Lycodon cavernicolus

Scientific classification
- Kingdom: Animalia
- Phylum: Chordata
- Class: Reptilia
- Order: Squamata
- Suborder: Serpentes
- Family: Colubridae
- Genus: Lycodon
- Species: L. cavernicolus
- Binomial name: Lycodon cavernicolus Grismer, Quah, Anuar, Muin, Wood & Nor, 2014

= Lycodon cavernicolus =

- Genus: Lycodon
- Species: cavernicolus
- Authority: Grismer, Quah, Anuar, Muin, Wood & Nor, 2014

Species of snake

Lycodon cavernicolus, also known as Gua Wang Burma wolf snake, is a species of colubrid snake found in peninsular Malaysia. It was first described in 2014.

==Etymology==
The species name cavernicolus is derived from the Latin words caverna, which means "cave" and cola which means "dweller", and means that L. cavernicolus lives in caves. However, strictly speaking the ending "-colus" is a correctable error, as in Latin -cola as a suffix is a masculine noun and is not declined in compound words.

==Phylogeny==
L. cavernicolus is a member of the genus Lycodon, a genus of snakes commonly known as wolf snakes. The genus belongs to the snake family Colubridae, the largest snake family, with member species being found on every continent except Antarctica.

==Description==
L. cavernicolus has a flat head that is distinct from its neck, with an elongated snout. The nostrils are in the middle of the nasal scale, and large. The eyes are also large, with a vertical, elliptical pupil. The body is somewhat compressed from side to side. A holotype had a total length of 50.8 cm. The body is light brown, with bands of a lighter share. 36 bands are on the back and 29 on the tail. The head is the color of the lighter bands. The belly of the snake is beige. Juveniles have bold white markings on a darker brown background.

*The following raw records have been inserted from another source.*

theorem State.pathUnit_keeps (s : State) (l : Nat) (k : Nat) (tr : Transfer) (u : Nat) (d : List Byte × Bool) (h_s : Keeps s0 s) :
    Keeps s0 (State.pathUnit s l k tr u d) := by
  unfold State.pathUnit
  repeat' first
      | (with_reducible first | assumption | apply State.setReg_keeps | apply State.onward_keeps | apply State.devStoreUnit_keeps
                               | apply State.serveBanks_keeps | apply State.hostFree_keeps | apply State.hostWrite_keeps
                               | apply State.lpWriteUnits_keeps | apply State.ladleFault_keeps)
      | (refine Keeps.pair (o := _) ?_ (by assumption); with_reducible apply State.lpWriteUnits_keeps)
      | split | (intro _) | dsimp only

theorem State.pathEnd_keeps (s : State) (l : Nat) (k : Nat) (tr : Transfer) (h_s : Keeps s0 s) :
    Keeps s0 (State.pathEnd s l k tr) := by
  unfold State.pathEnd
  repeat' first
      | (with_reducible first | assumption | apply State.takeStage_keeps | apply State.putIntake_keeps | apply State.placeWindow_keeps
                               | apply State.ladleLeft_keeps | apply State.onward_keeps | apply State.endPacketLeft_keeps
                               | apply State.setLchan_keeps | apply State.setLadle_keeps)
      | (refine Keeps.pair (o := _) ?_ (by assumption); with_reducible apply State.takeStage_keeps)
      | split | (intro _) | dsimp only

theorem State.pathConflict_keeps (s : State) (l : Nat) (k : Nat) (tr : Transfer) (h_s : Keeps s0 s) :
    Keeps s0 (State.pathConflict s l k tr) := by
  unfold State.pathConflict
  repeat' first
      | (with_reducible first | assumption | apply State.ladleLeft_keeps | apply State.halt_keeps | apply State.takeStage_keeps)
      | (refine Keeps.pair (o := _) ?_ (by assumption); with_reducible apply State.takeStage_keeps)
      | split | (intro _) | dsimp only

theorem State.pathSend_keeps (s : State) (l : Nat) (k : Nat) (tr : Transfer) (h_s : Keeps s0 s) :
    Keeps s0 (State.pathSend s l k tr) := by
  unfold State.pathSend
  extract_lets c s1 s2
  have h1 : Keeps s0 s1 := State.setLchan_keeps s0 _ _ _ _ h_s
  have h2 : Keeps s0 s2 := by
    unfold s2; split
    · exact State.pathUnit_keeps s0 _ _ _ _ _ _ h1
    · exact h1
  split
  · exact State.pathConflict_keeps s0 _ _ _ _ h_s
  · split
    · exact State.pathEnd_keeps s0 _ _ _ _ h2
    · exact h2

theorem State.ladleBeside_keeps (s : State) (l : Nat) (p : Nat) (h_s : Keeps s0 s) :
    Keeps s0 (State.ladleBeside s l p) := by
  unfold State.ladleBeside
  repeat' first
      | (with_reducible first | assumption | apply State.refStall_keeps | apply State.holdUnit_keeps | apply State.pathSend_keeps)
      | split | (intro _) | dsimp only

theorem State.beginSend_keeps (s : State) (l : Nat) (k : Nat) (tr : Transfer) (h_s : Keeps s0 s) :
    Keeps s0 (State.beginSend s l k tr) := by
  unfold State.beginSend
  repeat' first
      | (with_reducible first | assumption | apply State.takeStage_keeps | apply State.arriveIn_keeps | apply State.setLadle_keeps
                               | apply State.setLchan_keeps | (fail_if_no_progress apply Keeps.mk))
      | (refine Keeps.pair (o := _) ?_ (by assumption); with_reducible apply State.takeStage_keeps)
      | split | (intro _) | dsimp only

theorem State.ladlePush_keeps (s : State) (l : Nat) (h_s : Keeps s0 s) :
    Keeps s0 (State.ladlePush s l) := by
  unfold State.ladlePush
  repeat' first
      | (with_reducible first | assumption | apply State.setLadle_keeps | apply State.arriveIn_keeps | apply State.ladleLeft_keeps
                               | apply State.beginSend_keeps)
      | split | (intro _) | dsimp only

theorem State.wrapperAnswers_keeps (s : State) (l : Nat) (h_s : Keeps s0 s) :
    Keeps s0 (State.wrapperAnswers s l) := by
  unfold State.wrapperAnswers
  repeat' first
      | (with_reducible first | assumption | apply State.ladleFault_keeps)
      | split | (intro _) | dsimp only

theorem State.ladleCycle_keeps (s : State) (l : Nat) (h_s : Keeps s0 s) :
    Keeps s0 (State.ladleCycle s l) := by
  unfold State.ladleCycle
  repeat' first
      | (with_reducible first | assumption | apply State.ladlePush_keeps | apply State.ladleAsk_keeps | apply State.ladleFill_keeps
                               | apply State.wrapperAnswers_keeps | apply State.ladleBeside_keeps)
      | split | (intro _) | dsimp only

theorem State.ladleCycles_keeps (s0 s : State) (l n : Nat) (h_s : Keeps s0 s) : Keeps s0 (s.ladleCycles l n) := by
  induction n generalizing s with
  | zero => exact h_s
  | succ n ih =>
    unfold State.ladleCycles
    exact ih _ (State.ladleCycle_keeps _ _ _ h_s)

theorem execLadlePacketSend_keeps (l : BitVec 7) (cycles : BitVec 8) (s : State) (h_s : Keeps s0 s) :
    Answers s0 (execLadlePacketSend l cycles s) := by
  unfold execLadlePacketSend
  repeat' first
      | (with_reducible first | assumption | apply State.ladleCycles_keeps | apply Answers.next)
      | split | (intro _) | dsimp only

theorem State.popIntake_keeps (s : State) (p : OwnPort) (pk : Packet) (h_s : Keeps s0 s) :
    Keeps s0 (State.popIntake s p pk) := by
  unfold State.popIntake
  repeat' first
      | (with_reducible first | assumption | (fail_if_no_progress apply Keeps.mk))
      | split | (intro _) | dsimp only
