-- ==== Sys2Proof/Laws/KeepsServe.lean ====
section
/-!
SUPPORT. Each operation and command of serving and models leaves the queue and keeps the memories' canonical form.
-/

set_option linter.all false
set_option Elab.async false

namespace Sys2Proof.Machine

open Sys2Proof

variable (s0 : State)

theorem State.formNext_keeps (s : State) (l : List Member) (h : Nat) (h_s : Keeps s0 s) : Keeps s0 (State.formNext s l h).1 := by
  show Keeps1 s0 _
  unfold State.formNext
  extract_lets q
  clear_value q
  split
  · exact Keeps1.mk (State.pauseReq_keeps _ _ _ _ h_s) _
  · split
    · exact Keeps1.mk (State.pauseReq_keeps _ _ _ _ h_s) _
    · have h1 := OptKeeps.of (State.giveGroup_keeps _ _ _ _ h_s) (by assumption)
      split
      · exact Keeps1.mk h1 _
      · extract_lets p left t0 t1
        split
        · exact Keeps1.mk h_s _
        · exact Keeps1.mk (State.giveGroups_keeps _ _ _ _ _ h1) _

theorem State.formOne_keeps (a : State × List Member) (h : Nat) (h_a : Keeps s0 a.1) : Keeps s0 (State.formOne a h).1 := by
  show Keeps1 s0 _
  unfold State.formOne
  split
  · exact h_a
  · exact State.formNext_keeps _ _ _ _ (State.noteRing_keeps _ _ _ h_a)

theorem State.recheckHeld_keeps (s : State) (m : Nat) (h_s : Keeps s0 s) :
    Keeps s0 (State.recheckHeld s m) := by
  unfold State.recheckHeld
  repeat' first
      | (with_reducible first | assumption | apply State.noteRing_keeps | apply State.clearReason_keeps | apply State.giveGroup_keeps
                               | apply Keeps.foldl | apply Keeps.foldl1)
      | (refine OptKeeps.of (o := _) ?_ (by assumption); with_reducible apply State.giveGroup_keeps)
      | split | (intro _) | dsimp only

theorem State.trim_keeps (s0 : State) (n : Nat) (a : State × List Member × Bool) (h_a : Keeps s0 a.1) : Keeps s0 (State.trim n a).1 := by
  induction n generalizing a with
  | zero => exact h_a
  | succ n ih =>
    unfold State.trim
    split
    · exact h_a
    · split
      · refine ih _ ?_
        dsimp only
        split
        · exact State.pauseReq_keeps _ _ _ _ h_a
        · exact h_a
      · exact h_a

theorem State.relieve_keeps (s : State) (m : Nat) (r : List Member) (h_s : Keeps s0 s) :
    Keeps s0 (State.relieve s m r).1 := by
  unfold State.relieve
  repeat' first
      | (with_reducible first | assumption | apply State.clearReason_keeps | apply Keeps.foldl | apply Keeps.foldl1)
      | split | (intro _) | dsimp only

theorem State.form_keeps (s : State) (m : Nat) (h_s : Keeps s0 s) : Keeps s0 (State.form s m).1 := by
  unfold State.form
  extract_lets q a t
  have hq : Keeps s0 q := State.recheckHeld_keeps _ _ _ h_s
  have ha : Keeps s0 a.1 := by
    unfold a
    apply Keeps.foldl1 _ hq
    intro b c hb
    exact Keeps.foldl1 (fun z x hz => State.formOne_keeps _ z x hz) hb
  clear_value a
  have ht : Keeps s0 t.1 := State.trim_keeps s0 _ (a.1, a.2, false) ha
  clear_value t
  split
  · exact ha
  · split
    · exact ht
    · exact State.relieve_keeps _ _ _ _ ht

L. cavernicolus can be differentiated from closely related snakes such as Lycodon ruhstrati and Lycodon fasciatus by the presence of an elongated loreal scale, and either 245 ventral scales in the male or 232 in the female. Juveniles of the species have white bands.

==Habitat & ecology==
The holotype for L. cavernicolus was found deep inside a limestone cave. The snake is oviparous, or egg-laying. It is thought to eat geckos of the genus Cyrtodactylus.

==Distribution==
The holotype for the species, as well as another specimen, were collected in a cave in Perlis State Park, Perlis, Malaysia.